DENVER, Colorado: State Senator Rollie Heath introduced a ballot measure earlier this year that would increase the state income and sales tax. Now it is officially up to state voters to either shoot down the idea or enact it this November.[1]

On August 24, Colorado Secretary of State Scott Gessler certified the ballot measure after confirming that enough signatures were gathered in order to include it in the November 1, 2011 general election.
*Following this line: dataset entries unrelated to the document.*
-- ==== Sys2Proof/Machine/Step.lean ====
section
/-! DEFINITION. One step: the command at the front of the queue runs; on an empty queue time passes. -/

namespace Sys2Proof.Machine

/-- The queue's front runs on the state with the queue's rest; with nothing waiting time passes
(notes/assumptions/6.md). -/
def step (s : State) : Host.Outcome State Fault Refusal :=
  match s.pending with
  | [] => s.next s.dev.idle
  | c :: rest => exec c { s with pending := rest }

/-- The machine with the command that a word spells put in front; no word spells one. -/
def State.withFetchWord (s : State) (nbits w : Nat) : State :=
  match decodeTableWord nbits w with
  | none => s
  | some c => { s with pending := c :: s.pending }

end Sys2Proof.Machine
end

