/-- 16_bringup.md R463, R466-R469, R474-R478, R483-R486, 13_security.md R384, 14_recovery.md R417. The rows of a start: what each stage does and writes, what halts a start and what a halt leads to, which copy of a component runs, and the firmware broadcast. The division of S6 and S7 into
two rows each is the model's (its log says so). -/
def Obligations.BootRows : Prop :=
  ∀ (s : State) (copies : List CopyObs) (cfgA cfgB pa pb : Bool) (la lb lc : List Nat) (chans : List ChanObs) (ports : List PortObs) (bad : List (Nat × Nat)) (node : Nat) (w : Word) (fc : FwChunk),
    let d := s.dev
    let At (n : Nat) : Prop := d.boot.running = true ∧ d.boot.failed = false ∧ d.boot.stage = n ∧ d.pwr.islandUp = true ∧ d.pwr.coreMv ≠ 0 ∧ d.boot.lateRelease = false
    let is (row : Instr) (e : Dev) : Prop := exec row s = .next { s with dev := e }
    (∀ row n, (row, n) ∈ [(Instr.bootS0 copies cfgA cfgB, 0), (.bootS1 pa pb, 1), (.bootS2 la lb lc, 2), (.bootS3 chans, 3), (.bootS4, 4), (.bootS5 ports, 5), (.bootS6 bad la, 6), (.repairRound, 6), (.bootS7, 7), (.bootS8, 8)] → ¬ At n → exec row s = .next s) ∧
    (∀ row n comp kind, (row, n, comp) ∈ [(Instr.bootS1 pa pb, 1, 0), (.bootS3 chans, 3, 3), (.bootS6 bad la, 6, 1)] → At n → d.boot.noCopy.find? (fun e => e.1 == comp) = some (comp, kind) → is row (d.haltStart (if kind = 0x71 then 0x803 else 0x810) kind)) ∧
    (∀ src kind, let e := d.haltStart src kind
      smGet Stop.init e.flt.stops src = (smGet Stop.init d.flt.stops src).take (plainMsg src kind 0) ∧
      (d.boot.kind = 2 → e.boot.failed = true ∧ e.boot.error = kind ∧ e.rrc.lastLevel = 4 ∧ e.rrc.lastCause = kind) ∧ (d.boot.kind ≠ 2 → d.boot.repeated = true → e.boot = { d.boot with failed := true, error := kind, elapsed := (d.timer.toNat - d.boot.startAt) / 25000 }) ∧
      (d.boot.kind ≠ 2 → d.boot.repeated = false → e.boot.stage = 0 ∧ e.boot.failed = false ∧ e.boot.kind = d.boot.kind ∧ e.boot.repeated = true ∧ e.boot.running = true ∧ e.boot.startAt = d.timer.toNat)) ∧
    (∀ (g : Dev) degr detail, let e := g.endStage degr detail
      e.boot = { g.boot with stage := g.boot.stage + 1, stepNo := 0, progress := 0, stageAt := g.timer.toNat, degraded := g.boot.degraded || degr, elapsed := if g.boot.stage = 7 then (g.timer.toNat - g.boot.startAt) / 25000 else g.boot.elapsed } ∧ e = { g with boot := e.boot, cave := e.cave, sb := e.sb }) ∧
    (At 0 → let cf := d.loadConfig cfgA cfgB; let k := cf.1.startKind; let d1 := { cf.1 with boot := { cf.1.boot with kind := k, chipResetting := false, cut := none, noCopy := [] } }; let d2 := if k = 2 then d1.cfgAtReset else d1.powerOnS0 (d.boot.chipResetting || d.boot.repeated)
      let d3 := [2, 0, 1, 3].foldl (fun (g : Dev) x => g.loadComp copies x) { d2 with sec := { d2.sec with activating := [] } }
      (∀ kind, d3.boot.noCopy.find? (fun e => e.1 == 2) = some (2, kind) → is (.bootS0 copies cfgA cfgB) (d3.haltStart (if kind = 0x71 then 0x803 else 0x810) kind)) ∧
      ((∀ e ∈ d3.boot.noCopy, e.1 ≠ 2) → is (.bootS0 copies cfgA cfgB) (d3.rotRestart.endStage (d2.sec.refused copies != 0 || cf.2 == 2) (s0Detail d3 (d2.sec.refused copies) cf.2)))) ∧
    (d.startKind = if d.boot.chipResetting = true ∧ d.boot.s4Done = true then 2 else if d.boot.chipResetting = true ∧ d.boot.cut.isSome = true then d.boot.cut.getD 2 else if d.boot.chipResetting = false ∧ d.boot.repeated = true then d.boot.kind else if d.boot.memTest = true ∨ d.boot.fullTrain = true ∨ d.cfg.training = [] then 0 else 1) ∧
    (∀ (x : Sec) comp k, let good (k : Nat) := x.copyValid copies comp k
      (good 0 = true → good 1 = true → x.winner copies comp = some (if seqHigher (smGet FwCopy.init x.fw (2 * comp + 1)).seq (smGet FwCopy.init x.fw (2 * comp)).seq then 1 else 0)) ∧ (good 0 = true → good 1 = false → x.winner copies comp = some 0) ∧
      (good 0 = false → good 1 = true → x.winner copies comp = some 1) ∧ (good 0 = false → good 1 = false → x.winner copies comp = none) ∧
      (good k = true → smGet 0 x.fuses.secVersion comp ≤ (smGet FwCopy.init x.fw (2 * comp + k)).secVersion ∧ (smGet FwCopy.init x.fw (2 * comp + k)).seq ≠ 0xFFFFFFFF ∧ (smGet FwCopy.init x.fw (2 * comp + k)).invalid = false)) ∧
    (At 1 → (∀ e ∈ d.boot.noCopy, e.1 ≠ 0) → let a := pa && (d.boot.kind != 2 || d.rrc.coreAOk); let b := pb && (d.boot.kind != 2 || d.rrc.coreBOk)
      (a = false → b = false → is (.bootS1 pa pb) (d.haltStart 0x804 0x69)) ∧
      (a = true ∨ b = true → is (.bootS1 pa pb) (({ d with rrc := { d.rrc with primaryB := if a && b then d.rrc.primaryB && d.boot.kind == 2 else b, standbyOk := a && b, mgmtBad := !(a && b), coreAOk := a, coreBOk := b, selftest := none, bothDown := false }, host := { d.host with recvUp := true } } : Dev).endStage (!(a && b)) []))) ∧
    (At 2 → let d2 := lb.foldl (fun (g : Dev) x => g.stopAtStart x) (la.foldl (fun (g : Dev) k => g.routerAtStart k) d)
      let e := ((lc.filter (fun u => decide (u < 4))).foldl (fun (g : Dev) u => (g.raise (plainMsg (0x154 + u) 0xB0 0)).cvFence u) d2).cvTested lc
      (4 ∈ lc → is (.bootS2 la lb lc) (({ e with cv := smSet CvUnit.init e.cv 4 { e.cvu 4 with fenced := true } } : Dev).haltStart 0x806 0xB0)) ∧
      (4 ∉ lc → e.boot.hold = true → is (.bootS2 la lb lc) { e with boot := { e.boot with lateRelease := true } }) ∧
      (4 ∉ lc → e.boot.hold = false → is (.bootS2 la lb lc) (e.endStage (e.mesh.fenced != [] || e.flt.lostStops != [] || e.cv.any (fun x => x.2.fenced)) (s2Detail e)))) ∧
    ((d.pwr.islandUp = false → exec .bootHoldRelease s = .next s) ∧ (d.pwr.islandUp = true → d.boot.lateRelease = false → is .bootHoldRelease { d with boot := { d.boot with hold := false } }) ∧
      (d.pwr.islandUp = true → d.boot.lateRelease = true → is .bootHoldRelease (({ d with boot := { d.boot with hold := false, lateRelease := false }, sec := { d.sec with jtag := if d.sec.jtag = JtagOp.extest then JtagOp.bypass else d.sec.jtag } } : Dev).endS2))) ∧
    (At 3 → (∀ e ∈ d.boot.noCopy, e.1 ≠ 3) → (d.boot.kind ≠ 2 → is (.bootS3 chans) (d.powerOnS3 chans)) ∧ (d.boot.kind = 2 → is (.bootS3 chans) (d.warmS3 chans))) ∧
    (∀ (o : ChanObs) full ref, let out := trainOutcome d.cfg full ref o
      (o.present = false → out = 0) ∧ (o.present = true → (∃ r, ref = some r ∧ (r.cap ≠ o.cap ∨ r.ranks ≠ o.ranks)) → out = 4) ∧
      (o.present = true → (∀ r, ref = some r → r.cap = o.cap ∧ r.ranks = o.ranks) → ((o.chan, o.serial) ∈ d.cfg.training → full = false → o.savedOk = true → out = 1) ∧ ((o.chan, o.serial) ∉ d.cfg.training ∨ full = true ∨ o.savedOk = false → out = if o.fullOk = true then 2 else 3))) ∧
    (∀ (o : ChanObs) out rate, out ≤ 4 → ((d.trainChan o out rate).chan o.chan).st = (if out = 0 then 0 else if out ≤ 2 then 1 else 2) ∧ ((d.trainChan o out rate).chan o.chan).rate = (if out = 1 ∨ out = 2 then rate else 0) ∧ (3 ≤ out → smGet Stop.init (d.trainChan o out rate).flt.stops (0x120 + o.chan) = (smGet Stop.init d.flt.stops (0x120 + o.chan)).take (plainMsg (0x120 + o.chan) 0x48 0))) ∧
    (At 4 → Completes .bootS4 s (fun e => e.boot.stage = 5 ∧ e.boot.s4Done = true ∧ (d.boot.kind = 2 → e.ext = d.ext) ∧ (d.boot.kind ≠ 2 → e.ext = { d.ext with mem := [], lineErr := [], badFold := [], badMac := [] } ∧ e.boot.memTest = false) ∧
      ∀ p, p < 16 → (e.port p).st = if (d.port p).st = 0 ∧ portEnable (d.port p) = true ∧ (d.port p).fenced = false then 1 else (d.port p).st)) ∧
    (At 5 → Completes (.bootS5 ports) s (fun e => e.boot.stage = 6 ∧ e.boot.fullTrain = (d.boot.fullTrain && d.boot.kind == 2) ∧ (ports = [] → e.cfg = d.cfg) ∧ 
      e.ports = (let t := (ports.filter (fun o => d.quadOn (edgeQuadrant (0x140 + o.port)))).foldl (fun (g : Dev) o => g.trainPort o) d; (List.range 16).foldl (fun (g : Dev) p => if (g.port p).st = 1 then g.setPort p { g.port p with st := 0 } else g) t).ports)) ∧
    (∀ o, (o.peer = false ∨ (d.boot.kind = 2 ∧ (o.port, o.peerSerial, o.peerPort) ∉ d.cfg.linkTraining) → d.trainPort o = d) ∧ (o.peer = true → (d.boot.kind ≠ 2 ∨ (o.port, o.peerSerial, o.peerPort) ∈ d.cfg.linkTraining) → d.trainPort o = d.bringUp o.port o.txOk o.rxOk)) ∧
    (At 6 → (∀ e ∈ d.boot.noCopy, e.1 ≠ 1) → (d.boot.stepNo = 0 → let g := d.fillChip.failUnits bad la; is (.bootS6 bad la) { g with boot := { g.boot with stepNo := 1 } }) ∧ (d.boot.stepNo ≠ 0 → d.boot.stepNo < 4 → d.incomplete ≠ [] → exec (.bootS6 bad la) s = .next s) ∧
      (d.boot.stepNo ≠ 0 → (d.incomplete = [] ∨ 4 ≤ d.boot.stepNo) → let g := d.failUnits (d.incomplete ++ bad) la; let g2 := (if d.boot.kind ≠ 2 then g.numberAll else g).disarm; let g3 := { g2 with curds := smMap Curd.init Curd.parked g2.curds, pwr := { g2.pwr with hold075 := false } }
        is (.bootS6 bad la) (g3.endStage (g3.fencedAll != [] || g3.vats.any (fun e => e.2.lst == .fenced)) (s6Detail g3 (d.boot.stepNo - 1))))) ∧
    (At 6 → (1 ≤ d.boot.stepNo → d.boot.stepNo < 4 → d.incomplete ≠ [] → is .repairRound { d with boot := { d.boot with stepNo := d.boot.stepNo + 1 } }) ∧ (d.boot.stepNo = 0 ∨ 4 ≤ d.boot.stepNo ∨ d.incomplete = [] → exec .repairRound s = .next s)) ∧
    (((d.vat node).lst = .fusedOff → exec (.vatBcastArm node w) s = .next s) ∧ ((d.vat node).lst ≠ .fusedOff → let v := d.vat node
      is (.vatBcastArm node w) (d.setVat node { v with bc := { v.bc with armed := bit w.toNat 1, nchunksM1 := bits w.toNat 10 2, got := if bit w.toNat 1 then [] else v.bc.got } }))) ∧
    (((d.vat node).lst = .fusedOff ∨ ¬ At 6 → exec (.firmwareChunk node fc) s = .next s) ∧ ((d.vat node).lst ≠ .fusedOff → At 6 → let v := d.vat node; let data := padTo 128 fc.data
      (crcValue 1 fc.n data ≠ fc.crc → is (.firmwareChunk node fc) (d.setVat node { v with bc := { v.bc with crcFail := hold16 (v.bc.crcFail + 1) } })) ∧
      (crcValue 1 fc.n data = fc.crc → fc.unicast = true → fc.slot < 68 → fc.slot ≠ 0x7F → is (.firmwareChunk node fc) (d.putChunk node fc.slot fc.n data)) ∧
      (crcValue 1 fc.n data = fc.crc → fc.unicast = false ∨ fc.slot = 0x7F → is (.firmwareChunk node fc) ((List.range 68).foldl (fun (g : Dev) q => g.putChunk node q fc.n data) d)))) ∧
    (At 7 → (d.boot.stepNo = 0 → let g := if d.boot.kind = 2 ∧ d.fm.stored ≠ none ∧ d.upPorts ≠ [] then ({ d with fm := { d.fm with role := 1, relay := d.upPorts.headD 0 } } : Dev).sendTable.probePorts else d.startElection.probePorts
        is .bootS7 { g with boot := { d.boot with stepNo := 1 } }) ∧
      (d.boot.stepNo = 1 → d.boot.kind = 2 → d.fm.role = 1 → d.fm.epoch = 0 → is .bootS7 { d.startElection with boot := { d.boot with stepNo := 2 } }) ∧
      (2 ≤ d.boot.stepNo ∨ (d.boot.stepNo = 1 ∧ (d.boot.kind ≠ 2 ∨ d.fm.role ≠ 1 ∨ d.fm.epoch ≠ 0)) → is .bootS7 (d.endStage (!d.fm.placed) (s7Detail d)))) ∧
    (At 8 → let g := { d with boot := { d.boot with running := false, repeated := false, progress := 100 }, sec := d.sec.proven, cfg := d.cfg.repair }; is .bootS8 ((g.stageRecord (boolNat g.boot.degraded) (s8Detail g)).enterOos.resumeCut)) ∧
    (∀ comp, comp < 4 → smGet 0 d.sec.proven.fuses.secVersion comp = max (smGet 0 d.sec.fuses.secVersion comp) (smGet FwCopy.init d.sec.fw (2 * comp + smGet 0 d.sec.running comp)).secVersion) ∧
    (∀ n, At n → (n < 8 → (n ≠ 4 ∨ d.boot.kind ≠ 2) → is .startTimeout (d.haltStart 0x810 0x64)) ∧ (n = 8 ∨ (n = 4 ∧ d.boot.kind = 2) → exec .startTimeout s = .next s)) ∧
    ((∀ n, ¬ At n) → exec .startTimeout s = .next s)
The measure's formal title on the ballot is Proposition 103.

When contacted by Ballotpedia on July 27, the Colorado Secretary of State's office stated that Senator Rollie Heath verbally committed to submitting signatures for the measure by the August 1 petition drive deadline.[2]

On the day of the deadline, Heath and supporters submitted 142,160 signatures, more than the 86,105 valid signatures needed to place the measure on the ballot.

Reports out of the state say that the measure was proposed in order to help fund education in the state.

According to Heath, "When people see what we’re doing to schools and classrooms, and closing schools and classrooms, and cutting back, they realize that this is reality and that education is economic development and jobs, and that we’re virtually last in the country for funding higher education and K-12, I’m hoping that people will understand that this cuts into the future, and regardless of how difficult the times, we need to invest in our kids"

However, opponents of the proposed ballot question, such as Jon Caldara, president of the libertarian Independence Institute, argue, "It is difficult to get something on the ballot purely with volunteers, especially something like this. It’s easier to get something on the ballot like abortion and gun control, something very easy to understand. This one’s not quite as easy."